/-! ### setKeys -/

@[simp] theorem State.setKeys_v (k : Vector Bool 16) : (s.setKeys k).v = s.v := rfl
@[simp] theorem State.setKeys_i (k : Vector Bool 16) : (s.setKeys k).i = s.i := rfl
@[simp] theorem State.setKeys_pc (k : Vector Bool 16) : (s.setKeys k).pc = s.pc := rfl
@[simp] theorem State.setKeys_stack (k : Vector Bool 16) : (s.setKeys k).stack = s.stack := rfl
@[simp] theorem State.setKeys_dt (k : Vector Bool 16) : (s.setKeys k).dt = s.dt := rfl
@[simp] theorem State.setKeys_st (k : Vector Bool 16) : (s.setKeys k).st = s.st := rfl
@[simp] theorem State.setKeys_fb (k : Vector Bool 16) : (s.setKeys k).fb = s.fb := rfl
@[simp] theorem State.setKeys_key (k : Vector Bool 16) : (s.setKeys k).key = k := rfl
@[simp] theorem State.setKeys_mem (k : Vector Bool 16) : (s.setKeys k).mem = s.mem := rfl
@[simp] theorem State.setKeys_cfg (k : Vector Bool 16) : (s.setKeys k).cfg = s.cfg := rfl
@[simp] theorem State.setKeys_draws (k : Vector Bool 16) : (s.setKeys k).draws = s.draws := rfl
@[simp] theorem State.setKeys_redraw (k : Vector Bool 16) : (s.setKeys k).redraw = s.redraw := rfl
@[simp] theorem State.setKeys_unknownWord (k : Vector Bool 16) : (s.setKeys k).unknownWord = s.unknownWord := rfl
@[simp] theorem State.setKeys_getV (k : Vector Bool 16) (r : RegIx) : (s.setKeys k).getV r = s.getV r := rfl
@[simp] theorem State.setKeys_memRead (k : Vector Bool 16) (p : Nat) : (s.setKeys k).memRead p = s.memRead p := rfl

/-! ### tickDelay -/

@[simp] theorem State.tickDelay_v : (s.tickDelay).v = s.v := rfl
@[simp] theorem State.tickDelay_i : (s.tickDelay).i = s.i := rfl
@[simp] theorem State.tickDelay_pc : (s.tickDelay).pc = s.pc := rfl
@[simp] theorem State.tickDelay_stack : (s.tickDelay).stack = s.stack := rfl
@[simp] theorem State.tickDelay_dt : (s.tickDelay).dt = countDown s.dt := rfl
@[simp] theorem State.tickDelay_st : (s.tickDelay).st = s.st := rfl
@[simp] theorem State.tickDelay_fb : (s.tickDelay).fb = s.fb := rfl
@[simp] theorem State.tickDelay_key : (s.tickDelay).key = s.key := rfl
@[simp] theorem State.tickDelay_mem : (s.tickDelay).mem = s.mem := rfl
@[simp] theorem State.tickDelay_cfg : (s.tickDelay).cfg = s.cfg := rfl
@[simp] theorem State.tickDelay_draws : (s.tickDelay).draws = s.draws := rfl
@[simp] theorem State.tickDelay_redraw : (s.tickDelay).redraw = s.redraw := rfl
@[simp] theorem State.tickDelay_unknownWord : (s.tickDelay).unknownWord = s.unknownWord := rfl
@[simp] theorem State.tickDelay_getV (r : RegIx) : (s.tickDelay).getV r = s.getV r := rfl
@[simp] theorem State.tickDelay_memRead (p : Nat) : (s.tickDelay).memRead p = s.memRead p := rfl
@[simp] theorem State.tickDelay_keyHeld (q : BitVec 4) : (s.tickDelay).keyHeld q = s.keyHeld q := rfl

/-! ### tickSound -/

@[simp] theorem State.tickSound_v : (s.tickSound).v = s.v := rfl
@[simp] theorem State.tickSound_i : (s.tickSound).i = s.i := rfl
@[simp] theorem State.tickSound_pc : (s.tickSound).pc = s.pc := rfl
@[simp] theorem State.tickSound_stack : (s.tickSound).stack = s.stack := rfl
@[simp] theorem State.tickSound_dt : (s.tickSound).dt = s.dt := rfl
@[simp] theorem State.tickSound_st : (s.tickSound).st = countDown s.st := rfl
@[simp] theorem State.tickSound_fb : (s.tickSound).fb = s.fb := rfl
@[simp] theorem State.tickSound_key : (s.tickSound).key = s.key := rfl
@[simp] theorem State.tickSound_mem : (s.tickSound).mem = s.mem := rfl
@[simp] theorem State.tickSound_cfg : (s.tickSound).cfg = s.cfg := rfl
@[simp] theorem State.tickSound_draws : (s.tickSound).draws = s.draws := rfl
@[simp] theorem State.tickSound_redraw : (s.tickSound).redraw = s.redraw := rfl
@[simp] theorem State.tickSound_unknownWord : (s.tickSound).unknownWord = s.unknownWord := rfl
@[simp] theorem State.tickSound_getV (r : RegIx) : (s.tickSound).getV r = s.getV r := rfl
@[simp] theorem State.tickSound_memRead (p : Nat) : (s.tickSound).memRead p = s.memRead p := rfl
@[simp] theorem State.tickSound_keyHeld (q : BitVec 4) : (s.tickSound).keyHeld q = s.keyHeld q := rfl

/-! ### setFlag -/

@[simp] theorem State.setFlag_v (f : Bool) : (s.setFlag f).v = s.v.set 15 (flagByte f) := rfl
@[simp] theorem State.setFlag_i (f : Bool) : (s.setFlag f).i = s.i := rfl
@[simp] theorem State.setFlag_pc (f : Bool) : (s.setFlag f).pc = s.pc := rfl
@[simp] theorem State.setFlag_stack (f : Bool) : (s.setFlag f).stack = s.stack := rfl
@[simp] theorem State.setFlag_dt (f : Bool) : (s.setFlag f).dt = s.dt := rfl
@[simp] theorem State.setFlag_st (f : Bool) : (s.setFlag f).st = s.st := rfl
@[simp] theorem State.setFlag_fb (f : Bool) : (s.setFlag f).fb = s.fb := rfl
@[simp] theorem State.setFlag_key (f : Bool) : (s.setFlag f).key = s.key := rfl
@[simp] theorem State.setFlag_mem (f : Bool) : (s.setFlag f).mem = s.mem := rfl
@[simp] theorem State.setFlag_cfg (f : Bool) : (s.setFlag f).cfg = s.cfg := rfl
@[simp] theorem State.setFlag_draws (f : Bool) : (s.setFlag f).draws = s.draws := rfl
@[simp] theorem State.setFlag_redraw (f : Bool) : (s.setFlag f).redraw = s.redraw := rfl
@[simp] theorem State.setFlag_unknownWord (f : Bool) : (s.setFlag f).unknownWord = s.unknownWord := rfl
@[simp] theorem State.setFlag_memRead (f : Bool) (p : Nat) : (s.setFlag f).memRead p = s.memRead p := rfl
@[simp] theorem State.setFlag_keyHeld (f : Bool) (q : BitVec 4) : (s.setFlag f).keyHeld q = s.keyHeld q := rfl

/-! ### setResult -/

@[simp] theorem State.setResult_v (x : RegIx) (b : Byte) (f : Bool) : (s.setResult x b f).v = (s.v.set x.toNat b x.isLt).set 15 (flagByte f) := rfl
@[simp] theorem State.setResult_i (x : RegIx) (b : Byte) (f : Bool) : (s.setResult x b f).i = s.i := rfl
@[simp] theorem State.setResult_pc (x : RegIx) (b : Byte) (f : Bool) : (s.setResult x b f).pc = s.pc := rfl
@[simp] theorem State.setResult_stack (x : RegIx) (b : Byte) (f : Bool) : (s.setResult x b f).stack = s.stack := rfl
@[simp] theorem State.setResult_dt (x : RegIx) (b : Byte) (f : Bool) : (s.setResult x b f).dt = s.dt := rfl
@[simp] theorem State.setResult_st (x : RegIx) (b : Byte) (f : Bool) : (s.setResult x b f).st = s.st := rfl
@[simp] theorem State.setResult_fb (x : RegIx) (b : Byte) (f : Bool) : (s.setResult x b f).fb = s.fb := rfl
@[simp] theorem State.setResult_key (x : RegIx) (b : Byte) (f : Bool) : (s.setResult x b f).key = s.key := rfl
@[simp] theorem State.setResult_mem (x : RegIx) (b : Byte) (f : Bool) : (s.setResult x b f).mem = s.mem := rfl
@[simp] theorem State.setResult_cfg (x : RegIx) (b : Byte) (f : Bool) : (s.setResult x b f).cfg = s.cfg := rfl
@[simp] theorem State.setResult_draws (x : RegIx) (b : Byte) (f : Bool) : (s.setResult x b f).draws = s.draws := rfl
@[simp] theorem State.setResult_redraw (x : RegIx) (b : Byte) (f : Bool) : (s.setResult x b f).redraw = s.redraw := rfl
@[simp] theorem State.setResult_unknownWord (x : RegIx) (b : Byte) (f : Bool) : (s.setResult x b f).unknownWord = s.unknownWord := rfl

/-! ### showDrawing -/

@[simp] theorem State.showDrawing_v (d : Drawing) : (s.showDrawing d).v = s.v.set 15 (flagByte d.collided) := rfl
@[simp] theorem State.showDrawing_i (d : Drawing) : (s.showDrawing d).i = s.i := rfl
@[simp] theorem State.showDrawing_pc (d : Drawing) : (s.showDrawing d).pc = s.pc := rfl
@[simp] theorem State.showDrawing_stack (d : Drawing) : (s.showDrawing d).stack = s.stack := rfl
@[simp] theorem State.showDrawing_dt (d : Drawing) : (s.showDrawing d).dt = s.dt := rfl
@[simp] theorem State.showDrawing_st (d : Drawing) : (s.showDrawing d).st = s.st := rfl
@[simp] theorem State.showDrawing_fb (d : Drawing) : (s.showDrawing d).fb = d.fb := rfl
@[simp] theorem State.showDrawing_key (d : Drawing) : (s.showDrawing d).key = s.key := rfl
@[simp] theorem State.showDrawing_mem (d : Drawing) : (s.showDrawing d).mem = s.mem := rfl
@[simp] theorem State.showDrawing_cfg (d : Drawing) : (s.showDrawing d).cfg = s.cfg := rfl
@[simp] theorem State.showDrawing_draws (d : Drawing) : (s.showDrawing d).draws = s.draws := rfl
@[simp] theorem State.showDrawing_redraw (d : Drawing) : (s.showDrawing d).redraw = true := rfl
@[simp] theorem State.showDrawing_unknownWord (d : Drawing) : (s.showDrawing d).unknownWord = s.unknownWord := rfl

/-! ### drawByte -/

@[simp] theorem State.drawByte_v : (s.drawByte.2).v = s.v := rfl
@[simp] theorem State.drawByte_i : (s.drawByte.2).i = s.i := rfl
@[simp] theorem State.drawByte_pc : (s.drawByte.2).pc = s.pc := rfl
@[simp] theorem State.drawByte_stack : (s.drawByte.2).stack = s.stack := rfl
@[simp] theorem State.drawByte_dt : (s.drawByte.2).dt = s.dt := rfl
@[simp] theorem State.drawByte_st : (s.drawByte.2).st = s.st := rfl
@[simp] theorem State.drawByte_fb : (s.drawByte.2).fb = s.fb := rfl
@[simp] theorem State.drawByte_key : (s.drawByte.2).key = s.key := rfl
@[simp] theorem State.drawByte_mem : (s.drawByte.2).mem = s.mem := rfl
@[simp] theorem State.drawByte_cfg : (s.drawByte.2).cfg = s.cfg := rfl
@[simp] theorem State.drawByte_draws : (s.drawByte.2).draws = s.draws + 1 := rfl
@[simp] theorem State.drawByte_redraw : (s.drawByte.2).redraw = s.redraw := rfl
@[simp] theorem State.drawByte_unknownWord : (s.drawByte.2).unknownWord = s.unknownWord := rfl

/-! ### Register reads after register writes -/

/-- A register reads as the last value written to it, and a write leaves every other register alone (R20). -/
theorem State.getV_setV (x r : RegIx) (b : Byte) : (s.setV x b).getV r = if r = x then b else s.getV r := by
  simp only [State.getV, State.setV, Vector.getElem_set, BitVec.toNat_inj]
  simp only [eq_comm]

@[simp] theorem State.getV_setV_same (x : RegIx) (b : Byte) : (s.setV x b).getV x = b := by
  simp [State.getV_setV]

theorem State.getV_setV_of_ne {x r : RegIx} (h : r ≠ x) (b : Byte) : (s.setV x b).getV r = s.getV r := by
  simp [State.getV_setV, h]

@[simp] theorem State.getV_setFlag_vF (f : Bool) : (s.setFlag f).getV vF = flagByte f :=
  s.getV_setV_same vF (flagByte f)

theorem State.getV_setFlag_of_ne {r : RegIx} (h : r ≠ vF) (f : Bool) : (s.setFlag f).getV r = s.getV r :=
  s.getV_setV_of_ne h (flagByte f)

/-- VF is written last: the flag, whatever X is; another X holds the result; the rest is as before (R83). -/
theorem State.getV_setResult (x r : RegIx) (b : Byte) (f : Bool) :
    (s.setResult x b f).getV r = if r = vF then flagByte f else if r = x then b else s.getV r := by
  simp [State.setResult, State.setFlag, State.getV_setV]

/-- Two states with the same registers read register by register are the same but for the other fields. -/
theorem State.v_ext {s t : State} (h : ∀ r, s.getV r = t.getV r) : s.v = t.v := by
  apply Vector.ext
  intro k hk
  have := h (BitVec.ofNat 4 k)
  simpa [State.getV, Nat.mod_eq_of_lt hk] using this

/-! ### Conditional skip (R100) -/

theorem State.skipIf_true : s.skipIf true = s.skip := rfl

theorem State.skipIf_false : s.skipIf false = s := rfl

/-- A skip decides PC and nothing else. -/
theorem State.skipIf_eq (p : Bool) : s.skipIf p = s.setPc (if p then s.pc + 2 else s.pc) := by
  cases p <;> rfl

@[simp] theorem State.skipIf_pc (p : Bool) : (s.skipIf p).pc = if p then s.pc + 2 else s.pc := by
  rw [State.skipIf_eq]; rfl

@[simp] theorem State.skipIf_v (p : Bool) : (s.skipIf p).v = s.v := by
  rw [State.skipIf_eq]; rfl

@[simp] theorem State.skipIf_i (p : Bool) : (s.skipIf p).i = s.i := by
  rw [State.skipIf_eq]; rfl

@[simp] theorem State.skipIf_stack (p : Bool) : (s.skipIf p).stack = s.stack := by
  rw [State.skipIf_eq]; rfl

@[simp] theorem State.skipIf_dt (p : Bool) : (s.skipIf p).dt = s.dt := by
  rw [State.skipIf_eq]; rfl

@[simp] theorem State.skipIf_st (p : Bool) : (s.skipIf p).st = s.st := by
  rw [State.skipIf_eq]; rfl

@[simp] theorem State.skipIf_fb (p : Bool) : (s.skipIf p).fb = s.fb := by
  rw [State.skipIf_eq]; rfl

@[simp] theorem State.skipIf_key (p : Bool) : (s.skipIf p).key = s.key := by
  rw [State.skipIf_eq]; rfl

@[simp] theorem State.skipIf_mem (p : Bool) : (s.skipIf p).mem = s.mem := by
  rw [State.skipIf_eq]; rfl

@[simp] theorem State.skipIf_cfg (p : Bool) : (s.skipIf p).cfg = s.cfg := by
  rw [State.skipIf_eq]; rfl

@[simp] theorem State.skipIf_draws (p : Bool) : (s.skipIf p).draws = s.draws := by
  rw [State.skipIf_eq]; rfl

@[simp] theorem State.skipIf_redraw (p : Bool) : (s.skipIf p).redraw = s.redraw := by
  rw [State.skipIf_eq]; rfl

@[simp] theorem State.skipIf_unknownWord (p : Bool) : (s.skipIf p).unknownWord = s.unknownWord := by
  rw [State.skipIf_eq]; rfl

end Sys2Proof.Machine
end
____________
What is required
Work out how many lines of the entries contain the word "reads", and answer with that number alone.

Solution for this exercise
2